The new definition comes at a much-needed time, with official home office statistics for England and Wales reporting unprecedented levels of hate crimes targeting Muslims, with 4478 incidents recorded in the year ending March 2025. This figure represents a staggering 45% of all religiously-motivated hate crimes. It is clear that attempts are being made to tackle this form of discrimination – and those efforts should be rightfully applauded. However, does this definition provide an anti-discrimination framework that sets policymakers and organisations up for success?
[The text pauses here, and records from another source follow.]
-- ==== Sys2Proof/Machine/Records.lean ====
section
/-! DEFINITION. The Postmaster's records in memory (R285 to R289, R302, R336): their fields, their checks, and the launches
that they describe. -/

namespace Sys2Proof.Machine

/-- A field of a record at physical address `a`. -/
def fld (st : State) (a off n : Nat) : Nat := memNat st.mem (a + off) n

/-- Whether bytes of a record are zero. -/
def fldZero (st : State) (a off n : Nat) : Bool := fld st a off n == 0

/-- A counter of a record becomes `v`, as an 8-byte write at system scope (R290). -/
def putCounter (st : State) (a off v : Nat) : State := sysStore st (a + off) (leBytes 8 v)

/-- A counter of a record advances by one. -/
def addCounter (st : State) (a off : Nat) : State := putCounter st a off (fld st a off 8 + 1)

/-! ### Context descriptor, queue record, queue entry (R285 to R287) -/

/-- The checks of a context descriptor. -/
def ctxOk (st : State) (a : Nat) : Bool :=
  a % 64 == 0 && fld st a 0 8 % 65536 == 0 && decide (fld st a 10 2 < 1024) && fldZero st a 12 4 && fldZero st a 72 56

/-- The checks of a queue record. -/
def queueRecOk (st : State) (a : Nat) : Bool :=
  a % 64 == 0 && fld st a 0 8 % 64 == 0 && decide (1 ≤ fld st a 16 1) && decide (fld st a 16 1 ≤ 12)
    && decide (fld st a 17 1 < 16) && decide (fld st a 18 1 < 4) && fldZero st a 19 5 && fldZero st a 40 24

/-- The context of a queue record. -/
def recCtx (st : State) (a : Nat) : Nat := fld st a 8 8

/-- The number of entries of a queue's ring. -/
def ringSize (st : State) (a : Nat) : Nat := 2 ^ (fld st a 16 1 % 16)

/-- The address of queue entry `h` (R287). -/
def entryAt (st : State) (a h : Nat) : Nat := fld st a 0 8 + 64 * (h % ringSize st a)

/-- The checks of a queue entry. -/
def entryOk (st : State) (e : Nat) : Bool :=
  (fld st e 0 1 == 1 && fldZero st e 22 2 || fld st e 0 1 == 2) && fldZero st e 1 7 && fldZero st e 32 32

/-- The result of an entry, with its done bit (R287). -/
def putResult (st : State) (e res : Nat) : State := putCounter st e 24 (256 + res)

/-! ### Graph records (R288) -/

/-- Phases of a graph. -/
def graphNph (st : State) (g : Nat) : Nat := fld st g 0 2

/-- The marked cores. -/
def graphCores (st : State) (g : Nat) : List Nat := let m := fld st g 32 96; (List.range numCores).filter m.testBit

/-- The phase entry. -/
def phaseEntry (g p : Nat) : Nat := g + 128 + 16 * p

/-- The launch records of a phase. -/
def phaseLaunches (st : State) (g p : Nat) : List Nat :=
  (List.range (fld st (phaseEntry g p) 8 2)).map fun j => fld st (phaseEntry g p) 0 8 + 256 * j

/-! ### Launch records (R289) -/

/-- NBUN. -/
def lrNbun (st : State) (l : Nat) : Nat := fld st l 8 4
/-- FLAGS. -/
def lrFlags (st : State) (l : Nat) : Nat := fld st l 12 2
/-- NUNIT. -/
def lrNunit (st : State) (l : Nat) : Nat := fld st l 72 4

/-- The grid's cores in directory order: die, row, column. -/
def lrCores (st : State) (l : Nat) : List Nat :=
  let b := fun (i : Nat) => fld st l (48 + i) 1
  (List.range 4).flatMap fun d =>
    if (b 4).testBit d then
      (List.range (b 3)).flatMap fun r => (List.range (b 2)).map fun c => 192 * d + 16 * (b 1 + r) + b 0 + c
    else []

/-- The grid lies on the die's rows and columns. -/
def lrGridOk (st : State) (l : Nat) : Bool :=
  let b := fun (i : Nat) => fld st l (48 + i) 1
  decide (1 ≤ b 2) && decide (1 ≤ b 3) && decide (b 0 + b 2 ≤ 16) && decide (b 1 + b 3 ≤ 12) && decide (1 ≤ b 4) && decide (b 4 < 16)

/-- The schedule table of the core at position `i`: address and entry count. -/
def lrTable (st : State) (l i : Nat) : Nat × Nat :=
  let s := fld st l 40 8
  (s + fld st s (8 * i) 4, fld st s (8 * i + 4) 4)

/-- The scratchpad image of the core at position `i`: address and length. -/
def lrImage (st : State) (l i : Nat) : Nat × Nat :=
  let s := fld st l 104 8
  (fld st s (16 * i) 8, fld st s (16 * i + 8) 8)

/-- A schedule entry (R302). -/
def schedAt (st : State) (a : Nat) : SchedEntry :=
  { tidx := fld st a 0 4, tx := BitVec.ofNat 24 (fld st a 4 3), ty := BitVec.ofNat 24 (fld st a 7 3)
    tz := BitVec.ofNat 24 (fld st a 10 3), entry := fld st a 13 2 }

/-- The schedule of the core at position `i`; a table longer than the launch has units is cut, and fails its check. -/
def lrSched (st : State) (l i : Nat) : List SchedEntry :=
  let (a, n) := lrTable st l i
  (List.range (min n (lrNunit st l + 1))).map fun k => schedAt st (a + 16 * k)

/-- Whether the reserved bits of a core's schedule table are zero. -/
def schedReserved (st : State) (l i : Nat) : Bool :=
  let (a, n) := lrTable st l i
  (List.range (min n (lrNunit st l + 1))).all fun k => decide (fld st a (16 * k + 13) 2 < 2 ^ 14) && fldZero st a (16 * k + 15) 1

/-- The checks of a launch record on its own fields, and that the graph marks its cores (R288, R289). -/
def launchOk (st : State) (marked : List Nat) (l : Nat) : Bool :=
  l % 64 == 0 && decide (1 ≤ lrNbun st l) && decide (lrNbun st l ≤ 9898) && decide (lrFlags st l < 32) && fldZero st l 53 3
    && decide (1 ≤ lrNunit st l) && decide (lrNunit st l ≤ 2 ^ 24) && decide (fld st l 76 2 ≤ 16) && fldZero st l 78 2
    && fldZero st l 120 8 && lrGridOk st l && (lrCores st l).all marked.contains

/-- The checks of a bind on a launch's tables: reserved bits and image lengths. -/
def tablesOk (st : State) (l : Nat) : Bool :=
  (List.range (lrCores st l).length).all fun i => schedReserved st l i && decide ((lrImage st l i).2 ≤ scratchBytes)

/-- Strictly ascending. -/
def ascending : List Nat → Bool
  | a :: b :: t => decide (a < b) && ascending (b :: t)
  | _ => true

/-- The schedule check of R302: every tile index once, ascending on each core, entry bundles within the code. -/
def schedOk (st : State) (l : Nat) : Bool :=
  let ts := (List.range (lrCores st l).length).map (lrSched st l)
  let ids := ts.map fun t => t.map (·.tidx)
  let all := ids.flatten
  ids.all ascending && all.length == lrNunit st l && (all.foldl (fun t x => tset false t x true) []).length == lrNunit st l
    && all.all (fun x => decide (x < lrNunit st l)) && ts.all fun t => t.all fun e => decide (e.entry < lrNbun st l)

/-- TIMED. -/
def lrTimed (st : State) (l : Nat) : Bool := (lrFlags st l).testBit 0
/-- FBANK. -/
def lrFbank (st : State) (l : Nat) : Bool := (lrFlags st l).testBit 4

/-- The checks of a graph record with its launch records (R288): no core twice in a phase, all marked. -/
def graphOk (st : State) (g : Nat) : Bool :=
  let n := graphNph st g
  let marked := graphCores st g
  decide (1 ≤ n) && decide (n ≤ 256) && fldZero st g 2 6 && fldZero st g 16 16 && (List.range n).all fun p =>
    let e := phaseEntry g p
    let nl := fld st e 8 2
    decide (1 ≤ nl) && decide (nl ≤ 64) && fldZero st e 10 6 && (phaseLaunches st g p).all (launchOk st marked) &&
      (let cs := (phaseLaunches st g p).flatMap (lrCores st)
       (cs.foldl (fun t c => tset false t c true) []).length == cs.length)

/-! ### The suspension record (R336) -/

/-- The virtual address of the suspension record. -/
def suspVa (savebase : Nat) : Nat := savebase + 768 * 2 ^ 23

/-- The window of a launch as a suspension record holds it. -/
def windowBytes (l : LaunchRun) : List Byte :=
  let rep := fun (i : Nat) => tget none l.rep (l.base + i)
  let bitsOf := (List.range 256).foldl (fun a i => if (rep i).isSome then a + 2 ^ i else a) 0
  leBytes 4 l.base ++ leBytes 4 0 ++ leBytes 32 bitsOf ++ ((List.range 256).flatMap fun i => leBytes 2 ((rep i).getD 0).toNat)
    ++ List.replicate 24 0

/-- The bytes of a suspension record; at a phase boundary the windows are empty. -/
def suspBytes (st : State) (g : GraphRun) (bnd : Bool) : List Byte :=
  let nl := if bnd then (phaseLaunches st g.graph g.phase).length else g.launches.length
  leBytes 2 1 ++ leBytes 2 g.phase ++ leBytes 2 nl ++ leBytes 1 (b2n bnd) ++ [0] ++ leBytes 8 g.graph ++ leBytes 8 g.gseq.toNat
    ++ leBytes 8 0 ++ leBytes 96 (g.cores.foldl (fun a c => a + 2 ^ c) 0)
    ++ (if bnd then List.replicate (576 * nl) 0 else g.launches.flatMap windowBytes)

/-- The checks of a suspension record's fixed part. -/
def suspOk (st : State) (s : Nat) : Bool :=
  fld st s 0 2 == 1 && decide (fld st s 6 1 < 2) && fldZero st s 7 1 && fldZero st s 24 8
    && decide (fld st s 2 2 < graphNph st (fld st s 8 8))

/-- A launch with the window that bytes of a suspension record give. -/
def withWindow (l : LaunchRun) (b : List Byte) : LaunchRun :=
  let base := field b 0 4
  let rep := field b 8 32
  { l with base := base
           rep := (List.range 256).foldl (fun t i =>
             if rep.testBit i then tset none t (base + i) (some (BitVec.ofNat 16 (field b (40 + 2 * i) 2))) else t) [] }

end Sys2Proof.Machine
end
Or, does the new guidance that’s been provided risk missing the mark?
Before these questions can be answered and any definition can properly be evaluated, we must first outline what it is.
The full definition can be found below:
“Anti-Muslim hostility is intentionally engaging in, assisting or encouraging criminal acts — including acts of violence, vandalism, harassment, or intimidation, whether physical, verbal, written or electronically communicated — that are directed at Muslims because of their religion or at those who are perceived to be Muslim, including where that perception is based on assumptions about ethnicity, race or appearance.”
“It is also the prejudicial stereotyping of Muslims, or people perceived to be Muslim including because of their ethnic or racial backgrounds or their appearance, and treating them as a collective group defined by fixed and negative characteristics, with the intention of encouraging hatred against them, irrespective of their actual opinions, beliefs or actions as individuals.”
“It is engaging in unlawful discrimination where the relevant conduct — including the creation or use of practices and biases within institutions — is intended to disadvantage Muslims in public and economic life.”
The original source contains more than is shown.